More than 90% on the crust is composed of silicate minerals. Most abundant silicates are feldspars
(plagioclase (39%) and alkali feldspar (12%)). Other common silicate minerals are quartz (12%)
pyroxenes (11%), amphiboles (5%), micas (5%), and clay minerals (5%). The rest of the silicate family
comprises 3% of the crust. Only 8% of the crust is composed of non-silicates carbonates, oxides,
sulfides, etc.
If these minerals are really that common, we should all be more than familiar with them. Yes, I believe
we are. Even if we dont know how to name them, we have surely seen them. For the most people the
silicates mentioned above are so drab and commonplace that we probably fail to notice or pay any
attention to them. Below is a selection of photos showing these minerals in their natural environments
(outcrops and hand samples). I am intentionally showing minerals within rocks because this is how
they occur in the crust. Beautiful samples with perfect crystal faces may be nice to look at, but they are
rare in the crust. I do not value such crystals as a teaching material. You are extremely unlikely to find
them on your own and therefore they teach us very little.

Plagioclase is the most important mineral in the crust. It is


common in mafic igneous rock like the diabase sample
above. White elongated phenocrysts in finer basaltic
groundmass are plagioclase crystals. Black crystals
belong to pyroxene (mineral augite).

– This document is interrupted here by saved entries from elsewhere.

/-- Rows of the object tables, part 4. -/
def objRows4 : List ObjRow := [
  -- TIMING_KI_ACQ
  ⟨0x4020, 0x100, 4, 0x07, 1, .u8, 0x14F, true, 0, .num 8, .between 0 15⟩,
  -- TIMING_KP_TRK
  ⟨0x4020, 0x100, 4, 0x08, 1, .u8, 0x14F, true, 0, .num 6, .between 0 15⟩,
  -- TIMING_KI_TRK
  ⟨0x4020, 0x100, 4, 0x09, 1, .u8, 0x14F, true, 0, .num 13, .between 0 15⟩,
  -- ACQ_T
  ⟨0x4020, 0x100, 4, 0x0A, 1, .u16, 0x14F, true, 0, .num 64, .between 16 88⟩,
  -- TA_THRESH
  ⟨0x4021, 0x100, 4, 0x01, 1, .u16, 0x14F, true, 0, .num 300, .between 64 504⟩,
  -- DROP_THRESH
  ⟨0x4021, 0x100, 4, 0x02, 1, .u8, 0x14F, true, 0, .num 6, .between 0 31⟩,
  -- HANGOVER_T
  ⟨0x4021, 0x100, 4, 0x03, 1, .u16, 0x14F, true, 0, .num 32, .between 0 1024⟩,
  -- TA_EVENT_LIMIT
  ⟨0x4021, 0x100, 4, 0x04, 1, .u16, 0x14F, true, 0, .num 8, .between 1 1024⟩,
  -- TA_COUNT
  ⟨0x4021, 0x100, 4, 0x05, 1, .u32, 0x145, false, 0, .num 0, .any⟩,
  -- DROP_COUNT
  ⟨0x4021, 0x100, 4, 0x06, 1, .u32, 0x145, false, 0, .num 0, .any⟩,
  -- LONG_FREEZE_COUNT
  ⟨0x4021, 0x100, 4, 0x07, 1, .u32, 0x145, false, 0, .num 0, .any⟩,
  -- SYNC_WIN
  ⟨0x4030, 0x100, 4, 0x01, 1, .u8, 0x14F, true, 0, .num 16, .between 0 63⟩,
  -- SYNC_TOL
  ⟨0x4030, 0x100, 4, 0x02, 1, .u8, 0x14F, true, 0, .num 2, .between 0 4⟩,
  -- SM1_MISS_COUNT
  ⟨0x4030, 0x100, 4, 0x03, 1, .u32, 0x145, false, 0, .num 0, .any⟩,
  -- SM2_MISS_COUNT
  ⟨0x4030, 0x100, 4, 0x04, 1, .u32, 0x145, false, 0, .num 0, .any⟩,
  -- TIMED_COUNT
  ⟨0x4030, 0x100, 4, 0x05, 1, .u32, 0x145, false, 0, .num 0, .any⟩,
  -- SM1_CORRECTED_COUNT
  ⟨0x4030, 0x100, 4, 0x06, 1, .u32, 0x145, false, 0, .num 0, .any⟩,
  -- EQ_PRESETS
  ⟨0x4040, 0x100, 4, 0x01, 1, .blob, 0x14F, true, 0, .bytes [], .any⟩,
  -- LASER_LEAD_T
  ⟨0x4050, 0x100, 4, 0x01, 1, .u16, 0x14F, true, 0, .num 256, .between 64 4096⟩,
  -- WPOWER_SET
  ⟨0x4050, 0x100, 4, 0x02, 1, .record, 0x14F, true, 8, .bytes (List.replicate 8 0), .any⟩,
  -- WRITE_UNSAFE_COUNT
  ⟨0x4050, 0x100, 4, 0x03, 1, .u32, 0x145, false, 0, .num 0, .any⟩,
  -- INCOMPLETE_COUNT
  ⟨0x4050, 0x100, 4, 0x04, 1, .u32, 0x145, false, 0, .num 0, .any⟩,
  -- SYNTH_UNLOCK_COUNT
  ⟨0x4050, 0x100, 4, 0x05, 1, .u32, 0x145, false, 0, .num 0, .any⟩,
  -- PRECOMP
  ⟨0x4051, 0x100, 4, 0x01, 12, .u32, 0x14F, true, 0, .num 0, .bytesWithin 31⟩,
  -- RW_OFFSET_T
  ⟨0x4052, 0x100, 4, 0x01, 12, .i16, 0x14F, true, 0, .num 0, .any⟩,
  -- PREAMP_ACCESS
  ⟨0x4060, 0x100, 4, 0x01, 1, .record, 0x00F, false, 8, .bytes (List.replicate 8 0), .any⟩,
  -- FRAME_RETRIES
  ⟨0x4060, 0x100, 4, 0x02, 1, .u32, 0x145, false, 0, .num 0, .any⟩,
  -- DET_CORE_RATE
  ⟨0x4800, 1, 1, 0x01, 1, .u32, 0x145, false, 0, .num 212500, .any⟩,
  -- LDPC_CORE_RATE
  ⟨0x4800, 1, 1, 0x02, 1, .u32, 0x145, false, 0, .num 141667, .any⟩,
  -- RESERVE_LIMIT_PCT
  ⟨0x4800, 1, 1, 0x03, 1, .u8, 0x14F, true, 0, .num 85, .between 60 90⟩,
  -- ONLINE_GLOBAL
  ⟨0x4800, 1, 1, 0x04, 1, .u8, 0x145, false, 0, .num 3, .any⟩,
  -- ONLINE_LOCAL
  ⟨0x4800, 1, 1, 0x05, 1, .u8, 0x145, false, 0, .num 4, .any⟩,
  -- SLOT_DEADLINE_US
  ⟨0x4800, 1, 1, 0x06, 1, .u16, 0x14F, true, 0, .num 120, .between 60 240⟩,
  -- RESERVE2_PM
  ⟨0x4800, 1, 1, 0x07, 1, .u16, 0x145, false, 0, .num 0, .any⟩,
  -- RATE_PM
  ⟨0x4800, 1, 1, 0x08, 1, .u16, 0x145, false, 0, .num 1000, .any⟩,
  -- MS_OFFSET
  ⟨0x4800, 1, 1, 0x0A, 1, .u8, 0x14F, true, 0, .num 1, .between 0 3⟩,
  -- EXT_SCALE
  ⟨0x4800, 1, 1, 0x0B, 1, .u8, 0x14F, true, 0, .num 12, .between 8 16⟩,
  -- L1_GLOBAL
  ⟨0x4801, 1, 1, 0x01, 1, .u8, 0x34F, true, 0, .num 40, .between 8 40⟩,
  -- L1_LOCAL
  ⟨0x4801, 1, 1, 0x02, 1, .u8, 0x34F, true, 0, .num 8, .between 4 16⟩,
  -- SLIP_PROBE_GLOBAL
  ⟨0x4801, 1, 1, 0x03, 1, .u8, 0x34F, true, 0, .num 3, .between 1 8⟩]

Both augite and
plagioclase occur also in the fine-grained groundmass.
Large crystals formed slowly before the magma erupted
and the rest solidified rapidly. Plagioclase is so common because basaltic rocks and their metamorphic
equivalents are very widespread. Most of the oceanic crust is composed of basaltic rocks. The sample is
from Tenerife, Canary Islands. Width of sample 14 cm.

Another sample of basaltic rock but this time with lots of olivine. Olivine (green) is denser than
plagioclase and pyroxene (both are present in the groundmass) and therefore sinks to the bottom of lava
flows where olivine cumulate rocks form. This olivine basalt sample is from Oahu, Hawaii. Width of
sample 6 cm.

Clay minerals are too small to be shown individually. Even with a light microscope you will see only
mud or dust depending on whether these minerals are wet or dry. Clay minerals are silicates that are the
products of weathering of other silicate minerals, mostly feldspars. The picture was taken in a clay
quarry in Estonia.

Biotite is one of two major mica minerals. The other is light-colored muscovite. The sample is from
Evje, Norway. Width of sample 11 cm.